## Assignment
Where a line of the records holds the string "Obligations", copy that line.

[Saved entries]
-- ==== Sys2Proof/Certificates/Slice0/Obligations.lean ====
section
/-! DEFINITION. The statements for the provers. Each docstring names the rules of spec/ a statement is taken from. -/

open Sys2Proof Sys2Proof.Machine

/-! ### The queue of commands -/

/-- A step carries out the command at the front of the queue on the state with the queue's rest. On an empty queue the unit idles: where
SCLK is high it takes the falling edge, which changes the link and the count of free values alone, and else the state stands. The
queue, and that the falling edge comes while it is empty, are the model's (notes/assumptions/1.md, notes/assumptions/8.md). -/
def Obligations.FrontCommandIsCarriedOut : Prop :=
  (∀ (s : State) (c : Instr) (rest : List Instr), s.pending = c :: rest → step s = exec c { s with pending := rest }) ∧
    ∀ s : State, s.pending = [] →
      (s.link.sclk = false → step s = .next s) ∧
      (s.link.sclk = true → step s = .next s.sclkFall ∧
        s.sclkFall = { s with link := { s.link with sclk := false, sdout := s.sclkFall.link.sdout }, draws := s.sclkFall.draws })

/-- No command stops the unit, and none touches the queue of waiting commands. An operation or event whose conditions do not hold leaves
the state as it stands. The conditions that fail are spelled out command by command: R8, R14, R16, R17 (delivery), R12, R21, R23, R31
(presentation and admission), R33, R37, R38 (write data, stall, CUTOFF), R40, R41 (the edges of PCLR), R101 (no grant at a port that is
not IDLE), R114, R116, R118, R120, R123, R125, R126 (the memory port), R89, R90, R95, R152 (ticks and recoveries), R170 to R175, R181,
R182 (the link and RESET). That nothing stops, and that such a command leaves the state, are the model's (notes/assumptions/15.md,
notes/assumptions/2.md); that a link command stands for the rest of its frame is in notes/assumptions/3.md, that the two recoveries are
the tick and the completion in notes/assumptions/7.md, that a tick with a head request recovers a master where its CUTOFF event is due
(R95), and not elsewhere, in notes/assumptions/19.md, and that a LIMITED master which holds a slot is not admitted, against the first line
of the table of R74, in notes/assumptions/17.md. The queue is the model's own (notes/assumptions/1.md). -/
def Obligations.EveryCommandAnswersANextState : Prop :=
  (∀ (c : Instr) (s : State), ∃ t : State, exec c s = .next t ∧ t.pending = s.pending) ∧
  ∀ (c : Instr) (s : State),
    let owned : Master → SlotIx → Slot → Prop := fun p k x => s.slot k = some x ∧ x.master = p ∧ x.orphan = false
    let held : Master → Nat := fun p => allSlots.countP fun k => (s.slot k).any fun x => x.master == p && !x.orphan
    let unfit : List Byte → List Bool → Prop := fun bytes tail =>
      s.resetPin = true ∨ s.link.ssel = true ∧ ∀ f : Frame, s.link.frame = some f →
        bytes.length < f.count ∨ f.bytes ≠ (bytes.take f.count).take 11 ∨ ¬f.bits <+: bytesBits (bytes.drop f.count) ++ tail
    (match c with
      | .requestPresentation p _ => (s.port p).head ≠ none ∨ (s.port p).waiting ≠ none
      | .admissionEvent p =>
        ∀ r : Request, (s.port p).head = some r →
          s.resetPin = true ∨ (s.port p).pclr = true ∨ (s.conf p).standing = .isolated ∨ (∀ k, s.slot k ≠ none) ∨
          (if (s.conf p).standing = .active then 4 else 1) ≤ held p ∨
          (∃ k x, owned p k x ∧ s.counter p + 1#8 = x.admission) ∨
          (r.kind = .write ∧ 4 ≤ (s.port p).writeList.length) ∨ s.freeWords < s.need p r ∨
          (s.waitList ≠ [] ∧ s.waitList.head? ≠ some p)
      | .cutoffEvent p =>
        ∀ r : Request, (s.port p).head = some r →
          (s.conf p).standing ≠ .isolated ∨ s.resetPin = true ∨ (s.port p).pclr = true ∨ (s.port p).offer ≠ none ∨
          (r.kind = .write ∧ 4 ≤ (s.port p).writeList.length)
      | .writeDataBeat p _ => s.resetPin = true ∨ (s.port p).pclr = true ∨ (s.port p).writeList = []
      | .fillingStall k => ∀ x, s.slot k = some x → x.phase ≠ .filling ∨ x.timer ≠ some 0
      | .enterDelivering p =>
        (∃ k x, owned p k x ∧ x.phase = .delivering) ∨
        ∀ k x, owned p k x → x.phase = .ready →
          ∃ j y, owned p j y ∧ (s.counter p - x.admission).toNat < (s.counter p - y.admission).toNat
      | .responseItemTake p => (s.port p).offer = none
      | .deliveringStall k => ∀ x, s.slot k = some x → x.phase ≠ .delivering ∨ x.timer ≠ some 0
      | .pclrAssertion p => (s.port p).pclr = true
      | .pclrRelease p => (s.port p).pclr = false
      | .grant => s.mem.state ≠ .idle ∨ ∀ k x, s.slot k = some x → x.phase ≠ .queued
      | .issueTake => s.mem.issueOffered = false
      | .writeDataTake =>
        s.mem.state ≠ .busy ∨
        ∀ k x, s.slot k = some x → x.phase = .issued → x.kind = .read ∨ x.beats.val ≤ s.mem.taken
      | .readBeat _ _ _ => s.mem.state ≠ .busy ∨ ∀ k x, s.slot k = some x → x.phase = .issued → x.kind = .write
      | .writeAcknowledge _ => s.mem.state ≠ .busy ∨ ∀ k x, s.slot k = some x → x.phase = .issued → x.kind = .read
      | .memoryTimeout => s.mem.state ≠ .busy ∨ s.mem.timer ≠ some 0 ∨ ∀ k x, s.slot k = some x → x.phase ≠ .issued
      | .abortAcknowledge => s.mem.state ≠ .draining
      | .abortTimeout => s.mem.state ≠ .draining ∨ s.mem.timer ≠ some 0
      | .tick | .tclkEdge => s.resetPin = true
      | .quietRecovery m =>
        s.resetPin = true ∨ (s.conf m).standing ≠ .isolated ∨ (s.conf m).recovery ≠ .quiet ∨ (s.conf m).count < 255 ∨
        ∃ r, (s.port m).head = some r ∧
          ((s.port m).pclr = true ∨ (s.port m).offer ≠ none ∨ (r.kind = .write ∧ 4 ≤ (s.port m).writeList.length))
      | .witnessRecovery m item =>
        (s.conf m).standing ≠ .isolated ∨ (s.conf m).recovery ≠ .witness ∨ (s.conf m).count < 127 ∨
        s.completesClean item = false
      | .commandFrameBegin code =>
        code = 0#8 ∨ s.resetPin = true ∨ s.link.ssel = true ∧ ∀ f : Frame, s.link.frame = some f →
          f.count ≠ 0 ∨ ¬f.bits <+: byteBits code
      | .readAnswerFrame dummies tail => 8 ≤ tail.length ∨ unfit (0x00#8 :: dummies) tail
      | .unknownCodeFrame bytes tail =>
        isCommandFrame bytes = false ∨ 8 ≤ tail.length ∨ unfit bytes tail ∨ decodeFrame bytes tail ≠ none
      | .readStatus | .setMode _ | .readMaster _ | .setRecovery _ _ | .clearScore _ | .isolate _ | .restore _
      | .writeWindow _ _ _ _ _ | .readWindow _ | .setFill _ | .setTiming _ _ _ | .setDeferral _ | .readSettings
      | .holdMemory | .releaseMemory | .restoreMemory | .peekFault | .popFault | .setRecordMask _ | .readAlerts
      | .clearAlerts _ | .setAlertEnables _ | .readSlot _ | .resetPart => ∃ f, encodeFrame c = some f ∧ unfit f []
      | .resetAssertion => s.resetPin = true
      | .resetRelease => s.resetPin = false
      | .sselAssertion => s.link.ssel = true
      | .ignoredFrameEnd => s.link.ssel = false ∨ ∃ f : Frame, s.link.frame = some f ∧ f.count ≠ 0
      | .sclkRisingEdge _ | .powerOnReset => False) →
    exec c s = .next s

/-! ### The service link -/

/-- Tables 13-1 and 13-2, R172: the frame of every command decodes to that command, with every argument at every value. -/
def Obligations.FramesDecodeToTheirCommand : Prop :=
  ∀ (c : Instr) (f : List Byte), encodeFrame c = some f → decodeFrame f [] = some c

/-- R172, R173: a frame that lines 1 to 6 of R173 accept ends with whole bytes and is the one frame of the command it carries. -/
def Obligations.DecodedFramesAreTheEncodedOnes : Prop :=
  ∀ (bytes : List Byte) (tail : List Bool) (c : Instr),
    decodeFrame bytes tail = some c → tail = [] ∧ encodeFrame c = some bytes

/-- Frames written out byte by byte from Tables 13-1 and 13-2, one for each group of codes. -/
def Obligations.WrittenOutFramesDecode : Prop :=
  decodeFrame [0x01#8, 0xFF#8] [] = some .readStatus ∧
  decodeFrame [0x06#8, 0x0B#8, 0xEF#8] [] = some (.readSlot 11#8) ∧
  decodeFrame [0x12#8, 0x12#8, 0x34#8, 0x56#8, 0x78#8, 0xDA#8] [] = some (.setFill 0x12345678#32) ∧
  decodeFrame [0x15#8, 0x06#8, 0xFF#8, 0xE6#8] [] = some (.setRecordMask 0x06FF#16) ∧
  decodeFrame [0x18#8, 0x02#8, 0x01#8, 0x01#8, 0x86#8, 0xA0#8, 0x03#8, 0x0D#8, 0x3F#8, 0xAA#8, 0xC5#8] [] =
    some (.writeWindow 2#8 1#8 100000#24 199999#24 0xAA#8) ∧
  decodeFrame [0x21#8, 0x03#8, 0x02#8, 0xDA#8] [] = some (.setRecovery 3#8 2#8) ∧
  decodeFrame [0x3C#8, 0xC4#8] [] = some .resetPart ∧
  decodeFrame [0x3C#8, 0xC5#8] [] = none ∧
  decodeFrame [0x01#8, 0xFF#8] [true] = none

/-- R170 to R173: a command frame shifted in bit by bit, up to any of its bits, and then brought to its end is the same command event
as the frame taken whole. That a command stands for the rest of its frame is the model's (notes/assumptions/3.md). -/
def Obligations.ShiftedBitsAreTheCommand : Prop :=
  ∀ (s : State) (c : Instr) (f : List Byte) (n : Nat),
    encodeFrame c = some f → s.link.ssel = false → s.resetPin = false →
      exec c (s.selectAndShift ((bytesBits f).take n)) = exec c s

## Exercise output
-- ==== Sys2Proof/Certificates/Slice0/Obligations.lean ====
def Obligations.FrontCommandIsCarriedOut : Prop :=
def Obligations.EveryCommandAnswersANextState : Prop :=
def Obligations.FramesDecodeToTheirCommand : Prop :=
def Obligations.DecodedFramesAreTheEncodedOnes : Prop :=
def Obligations.WrittenOutFramesDecode : Prop :=
def Obligations.ShiftedBitsAreTheCommand : Prop :=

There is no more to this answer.